(Stored data)

----------

-- ==== Sys2Proof/Certificates/Slice0/Obligations.lean ====
section
/-! DEFINITION. The statements for the provers. -/

open Sys2Proof Sys2Proof.Machine

/-- Commands that are mailbox-driven changes whatever their arguments, with their codes (R36). -/
def changeCommands (m : Nat) : List (Instr × Nat) :=
  [(.catSearch m, 0x0301), (.catNext m, 0x0302), (.catInsert m, 0x0303), (.catDelete m, 0x0304), (.catFlushPort m, 0x0305),
   (.catFlushPart m, 0x0306), (.sigPduSet m, 0x0401), (.sigPduGet m, 0x0402), (.sigAltSet m, 0x0403),
   (.egrLeafMap m, 0x0503), (.egrNodeWeight m, 0x0504), (.polFilterSet m, 0x0505), (.polMeterSet m, 0x0506),
   (.polGet m, 0x0507)]

/-- Registers whose write is a command of its own (doorbells, ring tails and enables, output set-up, key and crypto
queues, resets, remote slots); a write to any other register of the map acts by its access codes. -/
def plainBase (b : Nat) : Prop :=
  b ≠ Reg.mbxWord 0 ∧ b ≠ Reg.mbxDb 0 ∧ b ≠ Reg.msixCtl 0 ∧ b ≠ Reg.intVack ∧ b ≠ Reg.hdmaRxCtl 0 ∧
    b ≠ Reg.hdmaRxTail 0 ∧ ¬(Reg.tevOutCfg 0 ≤ b ∧ b ≤ Reg.tevOutCount 0) ∧ b ≠ Reg.cryQCtl 0 ∧ b ≠ Reg.lckIslRst ∧
    b ≠ Reg.rmtCmd 0 ∧ b ≠ Reg.updRomCtl

/-- A BAR0 offset outside the CAN windows and the CAN RAM. -/
def offWindows (off : Nat) : Prop :=
  ¬(0xC0000 ≤ off ∧ off < 0xE2000) ∧ ¬(0x190000 ≤ off ∧ off < 0x198000) ∧ ¬(0x400000 ≤ off ∧ off < 0x480000)

/-- A controller takes part in its bus with an idle transmitter and stamps for the two counter values. -/
def canReady (g : Gw) (c sof eof : Nat) (i a : Stamp × Nat) : Prop :=
  g.canLive c = true ∧ g.canStamp c sof = some i ∧ g.canStamp c eof = some a

/-- Caldera and the allotment of F13 take one more frame. -/
def roomAt13 (g : Gw) (x : Frame) : Prop :=
  (g.freeCells (cellsOf x.len)).isSome = true ∧ g.pendCells 13 + cellsOf x.len ≤ g.allotment 13

/-- A step runs the command at the front of the queue on the state with the queue's rest. (R34, R35) The model's own
choices in it: log entry 1. -/
def Obligations.StepRunsFrontCommand : Prop :=
  ∀ (c : Instr) (rest : List Instr) (s : State),
    Machine.step { s with pending := c :: rest } = Machine.exec c { s with pending := rest }

/-- On an empty queue a step lets one timebase tick pass (the model's choice, log entry 3). (R22, R394) -/
def Obligations.IdleStepIsOneTick : Prop :=
  ∀ (s : State), s.pending = [] → s.gw.islOn 12 = true → s.gw.tb.step = none → s.gw.tb.stepQueue = [] →
    s.gw.tb.incrNext = [] →
    ∃ t, Machine.step s = .next t ∧ t.pending = [] ∧ t.gw.tb.tick = s.gw.tb.tick + 1 ∧
      t.gw.tb.acc = s.gw.tb.acc + BitVec.ofNat 104 s.gw.tb.incr

/-- No command changes the queue of waiting commands. (R34) The model's own choices in it: log entry 1. -/
def Obligations.CommandsKeepTheQueue : Prop :=
  ∀ (c : Instr) (s t : State), Machine.exec c s = .next t → t.pending = s.pending
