-- ==== Sys2Proof/Laws/State.lean ====
section
/-! SUPPORT. What each named update of the module leaves alone, field by field; every proof that reads a field through
an update uses these and unfolds no update. -/

namespace Sys2Proof.Machine

@[simp] theorem interrupts_isl (a g : Gw) : (a.interrupts g).isl = g.isl := by
  obtain ⟨_, _, h, -⟩ := interrupts_shape a g
  rw [h]
@[simp] theorem interrupts_fw (a g : Gw) : (a.interrupts g).fw = g.fw := by
  obtain ⟨_, _, h, -⟩ := interrupts_shape a g
  rw [h]
@[simp] theorem interrupts_latches (a g : Gw) : (a.interrupts g).latches = g.latches := by
  obtain ⟨_, _, h, -⟩ := interrupts_shape a g
  rw [h]
@[simp] theorem interrupts_params (a g : Gw) : (a.interrupts g).params = g.params := by
  obtain ⟨_, _, h, -⟩ := interrupts_shape a g
  rw [h]
@[simp] theorem interrupts_log (a g : Gw) : (a.interrupts g).log = g.log := by
  obtain ⟨_, _, h, -⟩ := interrupts_shape a g
  rw [h]
@[simp] theorem interrupts_free (a g : Gw) : (a.interrupts g).free = g.free := by
  obtain ⟨_, _, h, -⟩ := interrupts_shape a g
  rw [h]
@[simp] theorem interrupts_mbx (a g : Gw) : (a.interrupts g).mbx = g.mbx := by
  obtain ⟨_, _, h, -⟩ := interrupts_shape a g
  rw [h]
@[simp] theorem interrupts_rung (a g : Gw) : (a.interrupts g).rung = g.rung := by
  obtain ⟨_, _, h, -⟩ := interrupts_shape a g
  rw [h]
@[simp] theorem interrupts_tb (a g : Gw) : (a.interrupts g).tb = g.tb := by
  obtain ⟨_, _, h, -⟩ := interrupts_shape a g
  rw [h]
@[simp] theorem interrupts_tevOut (a g : Gw) : (a.interrupts g).tevOut = g.tevOut := by
  obtain ⟨_, _, h, -⟩ := interrupts_shape a g
  rw [h]
@[simp] theorem interrupts_tevIn (a g : Gw) : (a.interrupts g).tevIn = g.tevIn := by
  obtain ⟨_, _, h, -⟩ := interrupts_shape a g
  rw [h]
@[simp] theorem interrupts_gptp (a g : Gw) : (a.interrupts g).gptp = g.gptp := by
  obtain ⟨_, _, h, -⟩ := interrupts_shape a g
  rw [h]
@[simp] theorem interrupts_str (a g : Gw) : (a.interrupts g).str = g.str := by
  obtain ⟨_, _, h, -⟩ := interrupts_shape a g
  rw [h]
@[simp] theorem interrupts_cal (a g : Gw) : (a.interrupts g).cal = g.cal := by
  obtain ⟨_, _, h, -⟩ := interrupts_shape a g
  rw [h]
@[simp] theorem interrupts_cat (a g : Gw) : (a.interrupts g).cat = g.cat := by
  obtain ⟨_, _, h, -⟩ := interrupts_shape a g
  rw [h]
@[simp] theorem interrupts_rtr (a g : Gw) : (a.interrupts g).rtr = g.rtr := by
  obtain ⟨_, _, h, -⟩ := interrupts_shape a g
  rw [h]
@[simp] theorem interrupts_egr (a g : Gw) : (a.interrupts g).egr = g.egr := by
  obtain ⟨_, _, h, -⟩ := interrupts_shape a g
  rw [h]
@[simp] theorem interrupts_filters (a g : Gw) : (a.interrupts g).filters = g.filters := by
  obtain ⟨_, _, h, -⟩ := interrupts_shape a g
  rw [h]
@[simp] theorem interrupts_meters (a g : Gw) : (a.interrupts g).meters = g.meters := by
  obtain ⟨_, _, h, -⟩ := interrupts_shape a g
  rw [h]
@[simp] theorem interrupts_mirrors (a g : Gw) : (a.interrupts g).mirrors = g.mirrors := by
  obtain ⟨_, _, h, -⟩ := interrupts_shape a g
  rw [h]
@[simp] theorem interrupts_eth (a g : Gw) : (a.interrupts g).eth = g.eth := by
  obtain ⟨_, _, h, -⟩ := interrupts_shape a g
  rw [h]
@[simp] theorem interrupts_tis (a g : Gw) : (a.interrupts g).tis = g.tis := by
  obtain ⟨_, _, h, -⟩ := interrupts_shape a g
  rw [h]
@[simp] theorem interrupts_undefEgress (a g : Gw) : (a.interrupts g).undefEgress = g.undefEgress := by
  obtain ⟨_, _, h, -⟩ := interrupts_shape a g
  rw [h]
@[simp] theorem interrupts_undefLaunch (a g : Gw) : (a.interrupts g).undefLaunch = g.undefLaunch := by
  obtain ⟨_, _, h, -⟩ := interrupts_shape a g
  rw [h]
@[simp] theorem interrupts_lin (a g : Gw) : (a.interrupts g).lin = g.lin := by
  obtain ⟨_, _, h, -⟩ := interrupts_shape a g
  rw [h]
@[simp] theorem interrupts_flx (a g : Gw) : (a.interrupts g).flx = g.flx := by
  obtain ⟨_, _, h, -⟩ := interrupts_shape a g
  rw [h]
@[simp] theorem interrupts_fvLast (a g : Gw) : (a.interrupts g).fvLast = g.fvLast := by
  obtain ⟨_, _, h, -⟩ := interrupts_shape a g
  rw [h]
@[simp] theorem interrupts_txRing (a g : Gw) : (a.interrupts g).txRing = g.txRing := by
  obtain ⟨_, _, h, -⟩ := interrupts_shape a g
  rw [h]
@[simp] theorem interrupts_cryQ (a g : Gw) : (a.interrupts g).cryQ = g.cryQ := by
  obtain ⟨_, _, h, -⟩ := interrupts_shape a g
  rw [h]
@[simp] theorem interrupts_keys (a g : Gw) : (a.interrupts g).keys = g.keys := by
  obtain ⟨_, _, h, -⟩ := interrupts_shape a g
  rw [h]
@[simp] theorem interrupts_cryUp (a g : Gw) : (a.interrupts g).cryUp = g.cryUp := by
  obtain ⟨_, _, h, -⟩ := interrupts_shape a g
  rw [h]
@[simp] theorem interrupts_trngOk (a g : Gw) : (a.interrupts g).trngOk = g.trngOk := by
  obtain ⟨_, _, h, -⟩ := interrupts_shape a g
  rw [h]
@[simp] theorem interrupts_cryCache (a g : Gw) : (a.interrupts g).cryCache = g.cryCache := by
  obtain ⟨_, _, h, -⟩ := interrupts_shape a g
  rw [h]
@[simp] theorem interrupts_mka (a g : Gw) : (a.interrupts g).mka = g.mka := by
  obtain ⟨_, _, h, -⟩ := interrupts_shape a g
  rw [h]
@[simp] theorem interrupts_fvTx (a g : Gw) : (a.interrupts g).fvTx = g.fvTx := by
  obtain ⟨_, _, h, -⟩ := interrupts_shape a g
  rw [h]
@[simp] theorem interrupts_fvRes (a g : Gw) : (a.interrupts g).fvRes = g.fvRes := by
  obtain ⟨_, _, h, -⟩ := interrupts_shape a g
  rw [h]
@[simp] theorem interrupts_fvJrnl (a g : Gw) : (a.interrupts g).fvJrnl = g.fvJrnl := by
  obtain ⟨_, _, h, -⟩ := interrupts_shape a g
  rw [h]
@[simp] theorem interrupts_farLog (a g : Gw) : (a.interrupts g).farLog = g.farLog := by
  obtain ⟨_, _, h, -⟩ := interrupts_shape a g
  rw [h]
@[simp] theorem interrupts_hostSpi (a g : Gw) : (a.interrupts g).hostSpi = g.hostSpi := by
  obtain ⟨_, _, h, -⟩ := interrupts_shape a g
  rw [h]
@[simp] theorem interrupts_can (a g : Gw) : (a.interrupts g).can = g.can := by
  obtain ⟨_, _, h, -⟩ := interrupts_shape a g
  rw [h]
@[simp] theorem interrupts_capFifo (a g : Gw) : (a.interrupts g).capFifo = g.capFifo := by
  obtain ⟨_, _, h, -⟩ := interrupts_shape a g
  rw [h]
@[simp] theorem interrupts_canStart (a g : Gw) : (a.interrupts g).canStart = g.canStart := by
  obtain ⟨_, _, h, -⟩ := interrupts_shape a g
  rw [h]
@[simp] theorem interrupts_undefBus (a g : Gw) : (a.interrupts g).undefBus = g.undefBus := by
  obtain ⟨_, _, h, -⟩ := interrupts_shape a g
  rw [h]
@[simp] theorem interrupts_detected (a g : Gw) : (a.interrupts g).detected = g.detected := by
  obtain ⟨_, _, h, -⟩ := interrupts_shape a g
  rw [h]
@[simp] theorem interrupts_pairs (a g : Gw) : (a.interrupts g).pairs = g.pairs := by
  obtain ⟨_, _, h, -⟩ := interrupts_shape a g
  rw [h]
@[simp] theorem interrupts_chn (a g : Gw) : (a.interrupts g).chn = g.chn := by
  obtain ⟨_, _, h, -⟩ := interrupts_shape a g
  rw [h]
@[simp] theorem interrupts_rmt (a g : Gw) : (a.interrupts g).rmt = g.rmt := by
  obtain ⟨_, _, h, -⟩ := interrupts_shape a g
  rw [h]
@[simp] theorem interrupts_pdie (a g : Gw) : (a.interrupts g).pdie = g.pdie := by
  obtain ⟨_, _, h, -⟩ := interrupts_shape a g
  rw [h]
@[simp] theorem interrupts_die (a g : Gw) : (a.interrupts g).die = g.die := by
  obtain ⟨_, _, h, -⟩ := interrupts_shape a g
  rw [h]
@[simp] theorem interrupts_partN (a g : Gw) : (a.interrupts g).partN = g.partN := by
  obtain ⟨_, _, h, -⟩ := interrupts_shape a g
  rw [h]
@[simp] theorem interrupts_nm (a g : Gw) : (a.interrupts g).nm = g.nm := by
  obtain ⟨_, _, h, -⟩ := interrupts_shape a g
  rw [h]
@[simp] theorem interrupts_aon (a g : Gw) : (a.interrupts g).aon = g.aon := by
  obtain ⟨_, _, h, -⟩ := interrupts_shape a g
  rw [h]
@[simp] theorem interrupts_flt (a g : Gw) : (a.interrupts g).flt = g.flt := by
  obtain ⟨_, _, h, -⟩ := interrupts_shape a g
  rw [h]
@[simp] theorem interrupts_flash (a g : Gw) : (a.interrupts g).flash = g.flash := by
  obtain ⟨_, _, h, -⟩ := interrupts_shape a g
  rw [h]
@[simp] theorem interrupts_upd (a g : Gw) : (a.interrupts g).upd = g.upd := by
  obtain ⟨_, _, h, -⟩ := interrupts_shape a g
  rw [h]
@[simp] theorem interrupts_ho (a g : Gw) : (a.interrupts g).ho = g.ho := by
  obtain ⟨_, _, h, -⟩ := interrupts_shape a g
  rw [h]
@[simp] theorem interrupts_boot (a g : Gw) : (a.interrupts g).boot = g.boot := by
  obtain ⟨_, _, h, -⟩ := interrupts_shape a g
  rw [h]
@[simp] theorem interrupts_rxRing (a g : Gw) : (a.interrupts g).rxRing = g.rxRing := by
  obtain ⟨_, _, h, -⟩ := interrupts_shape a g
  rw [h]
@[simp] theorem interrupts_arc (a g : Gw) : (a.interrupts g).arc = g.arc := by
  obtain ⟨_, _, h, -⟩ := interrupts_shape a g
  rw [h]
@[simp] theorem interrupts_deferred (a g : Gw) : (a.interrupts g).deferred = g.deferred := by
  obtain ⟨_, _, h, -⟩ := interrupts_shape a g
  rw [h]
@[simp] theorem interrupts_islRst (a g : Gw) : (a.interrupts g).islRst = g.islRst := by
  obtain ⟨_, _, h, -⟩ := interrupts_shape a g
  rw [h]
@[simp] theorem interrupts_ospiRun (a g : Gw) : (a.interrupts g).ospiRun = g.ospiRun := by
  obtain ⟨_, _, h, -⟩ := interrupts_shape a g
  rw [h]
@[simp] theorem interrupts_timers (a g : Gw) : (a.interrupts g).timers = g.timers := by
  obtain ⟨_, _, h, -⟩ := interrupts_shape a g
  rw [h]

----------

WHAT YOU NEED TO DO »
Reproduce the lines above, beginning at the line with "b ≠ Reg.hdmaRxTail" and stopping after the line with "def roomAt13 (g", exactly as they are.

SOLUTION TO THIS EXERCISE »
    b ≠ Reg.hdmaRxTail 0 ∧ ¬(Reg.tevOutCfg 0 ≤ b ∧ b ≤ Reg.tevOutCount 0) ∧ b ≠ Reg.cryQCtl 0 ∧ b ≠ Reg.lckIslRst ∧
    b ≠ Reg.rmtCmd 0 ∧ b ≠ Reg.updRomCtl

/-- A BAR0 offset outside the CAN windows and the CAN RAM. -/
def offWindows (off : Nat) : Prop :=
  ¬(0xC0000 ≤ off ∧ off < 0xE2000) ∧ ¬(0x190000 ≤ off ∧ off < 0x198000) ∧ ¬(0x400000 ≤ off ∧ off < 0x480000)

/-- A controller takes part in its bus with an idle transmitter and stamps for the two counter values. -/
def canReady (g : Gw) (c sof eof : Nat) (i a : Stamp × Nat) : Prop :=
  g.canLive c = true ∧ g.canStamp c sof = some i ∧ g.canStamp c eof = some a

/-- Caldera and the allotment of F13 take one more frame. -/
def roomAt13 (g : Gw) (x : Frame) : Prop :=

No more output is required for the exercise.